I know that this is not necessarily the aim here with this particular thread ... I mean, not using synthetics.  Although there has been mention of not wanting to use parabens.  

From what I have read, Diazolidinyl Urea is a main ingredient in the Germall Powder, and I'm personally not too sure about this chemical versus some of the ones used with paraben products.  Some chemicals are no worse or no better than paraben products ... is that true?  In other words, why refrain from paraben products and select other chemical products?  I'm not saying this to be sarcastic, I'm truly asking the question, because I have found this preservative issue to be highly complicated. 

I understand that the preservative is not being added because of what is in the product, but because of what the consumer might add to it upon using it.  Of course, we can include directions for use that mention to not scoop out product with fingers, but to use a spoon, etc. (or supply a little plastic spoon with the product) ... but, people don't always read, so that kind of leaves me thinking that most things I make should be in tubes and not jars in order to go the natural route ... maybe that way the product would stay sanitary and the use of chemicals would not be needed so much.  

I guess I've taken the safe cosmetics message pretty seriously, so please excuse me for that, but I'm pretty sold on trying to not use many of these synthetics for use on the skin.

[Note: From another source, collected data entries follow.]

-- ==== Sys2Proof/Machine/Coders.lean ====
section
/-! DEFINITION. The coder functions (06_line_coding.md R134 to R152) and the CRC unit (R155): pure functions of slot state,
parameters and input. -/

namespace Sys2Proof.Machine

/-- Bits of a value, least significant first. -/
def bitsLsb (n v : Nat) : List Bool := (List.range n).map (fun i => bit v i)
/-- Bits of a value, most significant first. -/
def bitsMsb (n v : Nat) : List Bool := (bitsLsb n v).reverse
/-- The value of bits, least significant first. -/
def ofLsb : List Bool → Nat
  | [] => 0
  | b :: t => b2n b + 2 * ofLsb t
/-- The value of bits, most significant first. -/
def ofMsb (l : List Bool) : Nat := ofLsb l.reverse

/-- Request number of an input with S[19] = 1 (R137). -/
def reqOf (s : Nat) : Option Nat := if bit s 19 then some (bits s 18 16) else none

/-- An unlisted request (R137). -/
def unlisted (c : Coder) : CodeOut := { cdo := 0, cv := true, st := c }

/-! ### CRC -/

/-- Reverses the low w bits. -/
def revBits (w n : Nat) : Nat := ofMsb (bitsLsb w n)

/-- One bit fed to an accumulator of w bits (R155). -/
def crcBit (w poly : Nat) (refl : Bool) (a : Nat) (b : Bool) : Nat :=
  if refl then
    let f := b != bit a 0
    let a := a / 2
    if f then a ^^^ revBits w poly else a
  else
    let f := b != bit a (w - 1)
    let a := (a * 2) % 2 ^ w
    if f then a ^^^ (poly % 2 ^ w) else a

def crcFeed (w poly : Nat) (refl : Bool) (a : Nat) (l : List Bool) : Nat := l.foldl (crcBit w poly refl) a

/-- Ethernet CRC-32 over bytes, each least significant bit first (R156). -/
def crc32 (a : Nat) (l : List (BitVec 8)) : Nat :=
  l.foldl (fun a b => crcFeed 32 0x04C11DB7 true a (bitsLsb 8 b.toNat)) a

/-! ### PASS, NRZI -/

def codePass (param s : Nat) (c : Coder) : CodeOut :=
  { cdo := if bit param 0 then 2 ^ 20 - 1 - s else s, st := c }

/-- The NB input bits of an NRZI slot in order (R138). -/
def nrziIn (param s : Nat) : List Bool :=
  let nb := param % 32 + 1
  if bit param 5 then bitsLsb nb s else bitsMsb nb s

def nrziOut (param : Nat) (l : List Bool) : Nat := if bit param 5 then ofLsb l else ofMsb l

def nrziTxBits (tog : Bool) : Bool → List Bool → List Bool × Bool
  | lev, [] => ([], lev)
  | lev, d :: t =>
    let l := if d = tog then !lev else lev
    let (r, e) := nrziTxBits tog l t
    (l :: r, e)

def nrziRxBits (tog : Bool) : Bool → List Bool → List Bool × Bool
  | lev, [] => ([], lev)
  | lev, x :: t =>
    let (r, e) := nrziRxBits tog x t
    ((if x != lev then tog else !tog) :: r, e)

def codeNrziTx (param s : Nat) (c : Coder) : CodeOut :=
  match reqOf s with
  | some _ => unlisted c
  | none =>
    let i := nrziIn param s
    let (o, lev) := nrziTxBits (bit param 6) c.lev i
    { cdo := nrziOut param o, feed := i, st := { c with lev := lev } }

def codeNrziRx (param s : Nat) (c : Coder) : CodeOut :=
  let (o, lev) := nrziRxBits (bit param 6) c.lev (nrziIn param s)
  { cdo := nrziOut param o, feed := o, st := { c with lev := lev } }

/-! ### Aligning receivers -/

/-- Where a pattern of `n` bits lies in a window (the first line bit highest): the bits that follow its first match, fewer than `ends`. -/
def findPattern (ends n : Nat) (isPat : Nat → Bool) (win : Nat) : Option Nat :=
  ((List.range ends).reverse).find? (fun p => isPat ((win >>> p) % 2 ^ n))

/-- The window of the previous and the current input; before any previous input no match begins in it. -/
def Coder.window (c : Coder) (w s : Nat) : Nat := c.prev.getD 0 * 2 ^ w + s

/-- The first match that ends inside the current input; where there is no previous input it begins in it too. -/
def Coder.search (c : Coder) (w n s : Nat) (isPat : Nat → Bool) : Option Nat :=
  findPattern (if c.prev.isSome then w else w + 1 - n) n isPat (c.window w s)

/-- The `w` bits that follow those last decoded, `p` of them from the previous input. -/
def Coder.aligned (c : Coder) (w p s : Nat) : Nat := ((c.window w s) >>> p) % 2 ^ w

/-! ### Manchester (R139, R140) -/

/-- The 16 half-bits of a byte, first half-bit highest. -/
def manByte (lsb : Bool) (v : Nat) : Nat :=
  ofMsb ((if lsb then bitsLsb 8 v else bitsMsb 8 v).flatMap (fun d => if d then [true, false] else [false, true]))

def codeManTx (param s : Nat) (c : Coder) : CodeOut :=
  match reqOf s with
  | none =>
    let l := bit param 0
    { cdo := manByte l (s % 256), feed := (if l then bitsLsb 8 s else bitsMsb 8 s), st := c }
  | some 0 => { cdo := 0x9999, ck := true, st := c }
  | some 1 => { cdo := 0xB24D, ck := true, st := c }
  | some 2 => { cdo := 0xB326, ck := true, st := c }
  | some 3 => { cdo := 0xF0F0, ck := true, st := c }
  | some _ => unlisted c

I don't mean to make waves here ... just bouncing around some thoughts, so, please, don't misunderstand me, I'm simply trying to sort things out a bit. 

~ Kathy


----------



## soapbuddy (May 26, 2011)

If there is a way for the customer to introduce water into the product, believe me, they will. This includes malibu tubes. You will find that most customers simply don't read the directions. I would love to be able to use a natural preservative. Until that time comes, I will use a presevative that's effective. There's too many sue happy people out there.

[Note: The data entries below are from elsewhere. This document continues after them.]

/-- FWD_OP_RESULT: in the last of the 16 cycles of BUSY (R173). -/
def Eng.fwdEnd (e : Eng) : Eng :=
  match e.sw.fwdOp with
  | none => e
  | some (op, clr, c) =>
    if e.now < c + 16 then e
    else
      let (r, e) := e.fwdRun op clr
      (e.modSw (fun w => { w with fwdOp := none })).setFld F.FWD_OSTAT_RESULT 0 r

/-- An override commit for a SEQ (R175): TAKEN also before the frame's lookup, TOO_LATE while the frame's record lasts after its verdict has
committed (DEDUCED, log entry 43); NOSEQ for a frame whose verdict no lookup gives. -/
def Eng.override (e : Eng) (q act : Nat) : Eng :=
  let res (n : Nat) (e : Eng) : Eng := e.setFld F.FWD_OVRSTAT_RESULT 0 n
  match e.frame q with
  | none => res 2 e
  | some f =>
    let late : Bool := f.committed || (match f.dueAt with
      | some c => decide (c ≤ e.now)
      | none => false)
    if f.noVerdict ∨ (f.committed ∧ f.dueAt.isNone) then res 2 e
    else if late then (res 1 (e.count 1 0 3 1)).post F.FWD_STAT_OVR_LATE 0
    else
      let mask := e.hairpin f.inPort (e.val .FWD_OVR2 0 + e.fld F.FWD_OVR1_MASK 0 * 2 ^ 20)
      let v : Verdict := ⟨if act = 2 then mask else 0, if act = 2 then e.fld F.FWD_OVR1_CLASS 0 else 0, act == 3⟩
      res 0 (e.setFrame q { f with override := if act = 0 then none else some (act, v) })

/-! ### The Sluice's buckets (R187) -/

/-- A bucket's level, in 1/256 byte. -/
def Eng.bucket (e : Eng) (port cls : Nat) : Int := Tab.get 0 e.sw.buckets (queueKey port cls)

/-- Subtracts an admitted frame's length, to a floor of −9,216 bytes. -/
def Eng.charge (e : Eng) (f : Frame) : Eng :=
  if f.inPort ≤ 24 ∧ e.flag F.SLU_TBCFG_EN (queueKey f.inPort f.cls) then
    let k := queueKey f.inPort f.cls
    e.modSw (fun w => { w with buckets := Tab.put w.buckets k (max (-9216 * 256) (Tab.get 0 w.buckets k - 256 * f.len)) })
  else e

/-- TOKEN_REFILL: once in a round, each enabled bucket gains RATE / 256 bytes, up to BURST. -/
def Eng.refill (e : Eng) : Eng :=
  let r := (e.now - e.clk.roundBase) / 32 + 1
  if e.sw.refillAt = r then e
  else
    foldS (fun k e =>
      if e.flag F.SLU_TBCFG_EN k then
        let lvl := min (256 * (e.val .SLU_TBBURST k : Int)) (Tab.get 0 e.sw.buckets k + e.val .SLU_TBRATE k)
        e.modSw (fun w => { w with buckets := Tab.put w.buckets k lvl })
      else e) (List.range 200) (e.modSw (fun w => { w with refillAt := r }))

/-- SLU_DRATE, SLU_DPOOL: drops of an ingress (port, class); SLU_DQUOTA, SLU_DENTRY: skips of an egress one. -/
def Eng.sluCount (e : Eng) (r : Reg) (port cls : Nat) : Eng :=
  if port ≤ 24 then e.bumpReg r (queueKey port cls) 1 else e

/-! ### Traps (R199) -/

/-- A trapped frame has ended good: its record enters the FIFO and its cells pass to the trap thread; the switch keeps a record of them
until their last bytes are written. -/
def Eng.pushTrap (e : Eng) (q : Nat) (f : Frame) : Eng :=
  let t := e.fld F.BSN_TRAPTID_TID 0
  if t = 0 ∨ 16 ≤ e.sw.traps.length then
    ((e.count 1 0 10 1).setFrame q { (f.fail 24 1) with trapped := false, admitted := false }).settle q
  else
    let e := foldS (fun c e => e.setCell c { e.cell c with owner := .thread t, c7 := false }) (e.chain .frame 73 f.head) e
    let e := e.modSw (fun w => { w with traps := w.traps ++ [[q, f.head, f.inPort, f.cls, f.len]] })
    let e := (e.setFrame q { (f.fail 24 8) with trapped := false, cells := 0, trapTid := t }).settle q
    if f.len ≤ f.written then e.modSw (fun w => { w with frames := Tab.del w.frames q }) else e

/-- CELL_CHAIN_RELEASE: one cell of a frame whose last use has ended; the record ends with its last cell (R163). -/
def Eng.releaseStep (e : Eng) (q : Nat) : Eng :=
  match e.frame q with
  | none => e
  | some f =>
    if !f.done ∨ e.now < f.relAt ∨ (f.trapTid ≠ 0 ∧ f.written < f.len) then e
    else if f.cells = 0 then e.modSw (fun w => { w with frames := Tab.del w.frames q })
    else
      let nx := (e.cell f.head).next
      let c := e.now + 1
      let e := e.freeCell f.head
      if f.cells = 1 ∨ nx.isNone then e.modSw (fun w => { w with frames := Tab.del w.frames q })
      else e.setFrame q { f with head := nx.getD 0, cells := f.cells - 1, relAt := c }

/-! ### Threads and cells (R197, R198) -/

/-- The owner of the cells of an allocation. -/
def AllocFor.owner : AllocFor → Owner
  | .thread t => .thread t
  | .tx _ _ _ => .frame
  | .image => .thread 1

/-- The allocation of a chain of n cells begins: it takes one cell a cycle, from this cycle on, after the ingress movers (R162, R197). -/
def Eng.allocStart (e : Eng) (why : AllocFor) (n : Nat) (c7 : Bool) : Eng :=
  let till := e.now + n + 2
  e.modSw (fun w => { w with allocs := w.allocs ++ [{ why := why, n := n, c7 := c7, till := till }] })

/-- The allocation for a purpose, if it is in progress. -/
def Eng.allocOf (e : Eng) (p : AllocFor → Bool) : Option Alloc := e.sw.allocs.find? (fun a => p a.why)

def AllocFor.isThread (t : Nat) : AllocFor → Bool
  | .thread u => u == t
  | _ => false

def AllocFor.isTx (r : Nat) : AllocFor → Bool
  | .tx x _ _ => x == r
  | _ => false

def AllocFor.isImage (x : AllocFor) : Bool := x == .image

/-- The cells of a refused or given up allocation go back to the head of the free list, as if never taken (DESIGN CHOICE, log 70: R197 says that
a refused allocation takes no cell). -/
def Eng.giveBack (e : Eng) (l : List Nat) : Eng :=
  (foldS (fun c e => e.setCell c { seq := (e.cell c).seq }) l e).modSw (fun w => { w with free := { w.free with front := l ++ w.free.front } })

/-- One cycle of an allocation: a cell, linked to the one before it; a refusal; or a voided entry discarded, which costs the cycle (R162, R192, R197). -/
def Eng.allocStep (e : Eng) (a : Alloc) : Alloc × Eng :=
  if a.ok.isSome then (a, e)
  else if !e.mayAlloc (if a.c7 then 0 else 2) then ({ a with ok := some false, cells := [] }, e.giveBack a.cells)
  else
    match e.sw.free.pop with
    | none => ({ a with ok := some false, cells := [] }, e.giveBack a.cells)
    | some (c, f) =>
      if e.sw.free.voided.contains c then
        ({ a with till := a.till + 1 }, e.modSw (fun w => { w with free := { f with voided := e.sw.free.voided.erase c } }))
      else
        let e := ((e.modSw (fun w => { w with free := f })).setCell c { owner := a.why.owner, c7 := a.c7 }).lowWater
        let e := match a.cells.getLast? with
          | some p => e.setCell p { e.cell p with next := some c }
          | none => e
        ({ a with cells := a.cells ++ [c], ok := if a.n ≤ a.cells.length + 1 then some true else none }, e)

/-- A cycle of every allocation, in the order of their starts. -/
def Eng.allocsStep (e : Eng) : Eng :=
  let (l, e) := e.sw.allocs.foldl (fun (x : List Alloc × Eng) a =>
    let (a, e) := x.2.allocStep a
    (x.1 ++ [a], e)) ([], e)
  e.modSw (fun w => { w with allocs := l })

/-- BSN_ALLOC (R197). -/
def Eng.bsnAlloc (e : Eng) (t n : Nat) (c7 : Bool) : Eng := e.allocStart (.thread t) n c7

/-- An allocation leaves the list. -/
def Eng.allocDrop (e : Eng) (p : AllocFor → Bool) : Eng := e.modSw (fun w => { w with allocs := w.allocs.filter (fun a => !p a.why) })

/-- ALLOC_DONE (R197): BUSY ends, with the head cell or with none. -/
def Eng.allocDone (e : Eng) (t : Nat) : Eng :=
  match e.allocOf (AllocFor.isThread t) with
  | none => e
  | some a =>
    match a.ok with
    | none => e
    | some ok =>
      if e.now < a.till then e
      else ((e.allocDrop (AllocFor.isThread t)).setFld F.BSN_AHEAD_VALID t (b2n ok)).setFld F.BSN_AHEAD_HEAD t (a.cells.headD 0)

/-- Is a cell in a chain that is being released? -/
def Eng.leaving (e : Eng) (c : Nat) : Bool := e.sw.drops.any (fun d => d.2.contains c)

def Eng.holds (e : Eng) (t c : Nat) : Bool := decide ((e.cell c).owner = .thread t) && !e.leaving c

/-- The release of a chain begins: one cell a cycle, from the next cycle on (R163). -/
def Eng.releaseChain (e : Eng) (l : List Nat) : Eng :=
  let c := e.now + 1
  if l.isEmpty then e else e.modSw (fun w => { w with drops := w.drops ++ [(c, l)] })

/-- A cycle of the chains in release. -/
def Eng.dropsStep (e : Eng) : Eng :=
  let due := e.sw.drops.filter (fun d => decide (d.1 ≤ e.now))
  let e1 := foldS (fun (d : Nat × List Nat) e => match d.2 with
    | c :: _ => e.freeCell c
    | [] => e) due e
  e1.modSw (fun w => { w with drops := (w.drops.map (fun d => if d.1 ≤ e.now then (d.1, d.2.drop 1) else d)).filter (fun d => !d.2.isEmpty) })

/-- BSN_RELEASE (R194, R197): false for a bus fault. The chain ends where it leaves the thread's cells; a FREE cell that it leads to is a double free. -/
def Eng.bsnRelease (e : Eng) (t c : Nat) : Bool × Eng :=
  if e.holds t c then
    let l := (e.chain (.thread t) 16384 c).takeWhile (fun x => e.holds t x)
    let stop := match l.getLast? with
      | some z => (e.cell z).next
      | none => none
    (true, e.releaseChain (l ++ (match stop with
      | some z => if (e.cell z).owner = .free then [z] else []
      | none => [])))
  else (false, if (e.cell c).owner = .free then e.freeCell c else e)

/-- BSN_CHAIN1: the relinking of the writer's cell (R197): false for a bus fault. -/
def Eng.relink (e : Eng) (t cell nx : Nat) (isEnd : Bool) : Bool × Eng :=
  if !e.holds t cell ∨ (!isEnd ∧ !e.holds t nx) then (false, e)
  else (true, e.setCell cell { e.cell cell with next := if isEnd then none else some nx })

/-- A held chain of exactly ceil(len / 128) cells, ending there (R198). -/
def Eng.heldChain (e : Eng) (t head len : Nat) : Option (List Nat) :=
  let n := cellsOf len
  let l := e.chain (.thread t) (n + 1) head
  if 1 ≤ len ∧ len ≤ 9216 ∧ l.length = n ∧ l.all (fun c => e.holds t c) then some l else none

/-- Cells of a thread pass to a new frame (R198, R213). -/
def Eng.frameOfCells (e : Eng) (l : List Nat) (f : Frame) : Nat × Eng :=
  let (q, e) := e.takeSeq
  let e := foldS (fun c e => e.setCell c { e.cell c with owner := .frame, seq := q, c7 := f.cls == 7, orphan := false, suspect := none }) l e
  (q, e.setFrame q { f with head := l.headD 0, cells := l.length, ended := true, written := f.len })

/-! ### The Warden (R191 to R195) -/

/-- An audit start at this cycle (R191). -/
def Eng.auditStart (e : Eng) : Eng :=
  if !e.flag F.WRD_CTL_EN 0 then e
  else if e.sw.warden.pass.isSome then e.bump F.WRD_SKIPS_COUNT 0 1
  else e.modSw (fun w => { w with warden := { w.warden with pass := some e.now, lastStart := e.now, sum := {} } })

/-- AUDIT_TIMEOUT: 65,536 cycles after the last audit start (R191). -/
def Eng.auditDue (e : Eng) : Eng := if e.sw.warden.lastStart + 65536 ≤ e.now then e.auditStart else e

/-- Is a cell in the free list, with an entry that is not voided (R161, R192)? -/
def FreeList.has (f : FreeList) (c : Nat) : Bool :=
  decide (f.voided.count c < f.front.count c + b2n (decide (f.fresh ≤ c)) + f.returned.count c)

/-- The cells of live frame records, of frames in the Basin DMA, of allocations in progress and of chains in release (R192). -/
def Eng.liveCells (e : Eng) : List Nat :=
  (e.sw.frames.map (fun x => e.chain .frame 73 x.2.head)).foldr (fun a b => a ++ b) [] ++
    e.rings.flatMap (fun r => r.2.dma.flatMap (fun d => d.cells)) ++ e.sw.allocs.flatMap (fun a => a.cells) ++ e.sw.drops.flatMap (fun d => d.2)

Some people prefer paraben free products  because that's what they read or saw on the net. They don't know the real reason why, except for scaremongering by the so called "experts".


----------



## birdcharm (May 27, 2011)

Hi Soapbuddy & all, 

I understand your point about what the consumer may do once they have the product in their hands!  Kind of hard to train them too!  I was thinking of tubes with narrow openings, but, yes, water can get into bath products quite easily, even when there are warnings on the package.  

And, I know that many people aren't really concerned about what is in a product, or what they put in or on their bodies ... however, there does seem to be a "movement" or "awakening" of sorts by a segment of the population that has turned their heads to take notice of what they are putting on their skin, finally understanding that what goes on the skin, goes into the body. 

So, with this in mind, for me personally, I am simply trying to sort it all out.  Up to this point, I have not ventured into cream or lotion making, and now that I have gotten some experience with it, it's critical for me to take a closer look at preservatives.  And, I see that others may be in the same sort of "quandary" ... what to do?  What is best to use?  What will work?  What is safe, etc., etc., etc.  

And, each and every individual product has to be closely investigated, as is mentioned time and time again by people in the know, as well as suppliers.  As far as a body scrub goes, it is something that is used all over the body.  I have read that Iodopropynyl Butylcarbamate (other a/k/a/ for the preservative in question) should not be used on large areas of the body, such as body lotion.  I'm not sure if a scrub fits into that category, however.  

"Although IPBC has claimed to be safe when used at concentrations less than 0.1%, the introduction of IPBC into cosmetics has led to several reports labeling IPBC as a potential new contact allergen."
http://www.ncbi.nlm.nih.gov/pubmed/12022126

I know I'm a "newbie" here and you may feel that I'm making too big a deal out of this, but although I am new here, I'm not new at all of this, just some things ... learning about the preservatives is one of those things.  But, it is often the novice who will ask the more serious or detailed questions or seemingly make bigger issues out of things that are minor ... OR, perhaps ask questions about big issues that are simply considered minor ... either way ... I am here to read and learn, and if you can all be patient with me, ask too many questions sometimes! 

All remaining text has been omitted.